A fabricante de pneus francesa Michelin deveria compensar os torcedores do Grande Prêmio dos Estados Unidos pelo corrida com apenas seis carros no domingo, sugeriu na quarta-feira o presidente da Federação Internacional de Automobilismo (FIA).
Max Mosley também afirmou que ingressos de graça deveriam ser oferecidos para a corrida em Indianápolis do ano que vem.
- Minha opinião...é que a Michelin deveria oferecer uma compensação aos torcedores em uma base justa - , disse ele em resposta a perguntas por escrito.
- Então, (o promotor) Tony George e Bernie Ecclestone deveriam anunciar conjuntamente que o GP dos EUA vai acontecer em Indianápolis em 2006 e que qualquer um que tiver um ingresso deste ano será autorizado a usar o mesmo ingresso sem cobrança no ano que vem.
Cerca de 120 mil torcedores foram a Indianápolis no domingo, mas as sete equipes que usam pneus Michelin -- Renault, McLaren, Williams, Toyota, BAR, Red Bull e Sauber -- desistiram da prova devido a preocupações com a segurança dos pneus.
A Ferrari, a Jordan e a Minardi -- que usam pneus fornecidos pela Bridgestone -- correram, e Michael Schumacher venceu a prova sob garrafas e latas atiradas pelos torcedores irritados.
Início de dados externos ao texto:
-- ==== Sys2Proof/Machine/Params.lean ====
section
/-! DEFINITION. Layouts, their construction check, and the fixed parameters of R8. -/

namespace Sys2Proof.Machine

/-- One field entry of a layout: its width and whether it is signed (R140). Names are documentation only. -/
structure FieldSpec where
  width : Nat
  signed : Bool
deriving DecidableEq, Repr

/-- A layout: the field entries of one word in declared order (R140). -/
abbrev Layout := List FieldSpec

/-- The width sum `s_k` of a layout (R140). -/
def layoutSum (l : Layout) : Nat := (List.map FieldSpec.width l).sum

/-- The field count `c_k` of a layout (R140). -/
def layoutCount (l : Layout) : Nat := List.length l

/-- `P_i` of R145: the sum of the widths of the fields after field i. -/
def fieldPos (l : Layout) (i : Nat) : Nat := layoutSum (List.drop (i + 1) l)

/-- Why a layout fails construction (R143). These are not response codes (R222). -/
inductive ConstructionFailure where
  /-- An entry width outside 1..64. -/
  | invalidWidth
  /-- A width sum above 64. -/
  | fieldOverflow
deriving DecidableEq, Repr

/-- The construction check of R143; the width check comes first (D13). `none` when the layout passes. -/
def layoutFailure (l : Layout) : Option ConstructionFailure :=
  if l.any (fun f => f.width < 1 || 64 < f.width) then some .invalidWidth
  else if 64 < layoutSum l then some .fieldOverflow
  else none

/-- A layout that passed the construction check: only such a layout has an instance (R143, R253). -/
structure ValidLayout where
  entries : Layout := []
  valid : layoutFailure entries = none := by decide
deriving DecidableEq, Repr, Inhabited

/-- `LAYOUT[0]`, the word-1 layout of R141: flight_state, error_flags, accel_x, accel_y, accel_z, gyro_x, gyro_y, gyro_z. -/
def layoutW1 : Layout :=
  [⟨6, false⟩, ⟨6, false⟩, ⟨6, true⟩, ⟨6, true⟩, ⟨9, true⟩, ⟨10, true⟩, ⟨10, true⟩, ⟨11, true⟩]

/-- The widths of the source's reference word-2 layout, which sums to 75 (R144). -/
def referenceW2Widths : List Nat := [12, 9, 9, 9, 12, 8, 8, 8]

/-- `SYNC_START` (R8). -/
def syncStart : Byte := 0x5E

/-- `SYNC_END` (R8). -/
def syncEnd : Byte := 0xD5

/-- `FRAME_BYTES` (R8). -/
def frameBytes : BitVec 8 := 18

end Sys2Proof.Machine
end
As sete equipes foram convocadas para um tribunal do Conselho de Automobilismo da FIA na próxima semana, e podem sofrer sanções.
- Vamos escutar com cuidado o que as equipes têm a dizer - disse Mosley.
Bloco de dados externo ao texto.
-- ==== Sys2Proof/Machine/Construct.lean ====
section
/-! DEFINITION. Construction of an instance from its parameter LAYOUT_W2 (R143, R253). -/

namespace Sys2Proof.Machine

/-- Construct an instance with the word-2 layout `w2` and reset it (R253): the reset state, or why no instance exists (R143, R222).
`LAYOUT[0]` is fixed and passes the check (R141). -/
def construct (w2 : Layout) : Except ConstructionFailure State :=
  match h : layoutFailure w2 with
  | some e => .error e
  | none => .ok (State.resetOf ⟨w2, h⟩)

end Sys2Proof.Machine
end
- Há dois lados para toda história e as sete equipes devem ter uma oportunidade de contar a sua - completou o dirigente, deixando claro que considera as equipes responsáveis pelo que aconteceu.
Na quarta-feira, o chefe da Minardi, Paul Stoddart, pediu a renúncia de Mosley.
- Não há dúvidas na minha cabeça que a farsa que aconteceu...em Indianápolis foi responsabilidade do presidente da FIA, Max Mosley, e acrescida pela falta de apoio de Jean Todt (chefe da Ferrari) - disse Stoddart em comunicado.
- Mosley se recusou a aceitar qualquer das soluções oferecidas e essa recusa foi, acredito, politicamente motivada. Portanto, acho que ele falhou em sua obrigação, e é por isso que peço a renúncia dele.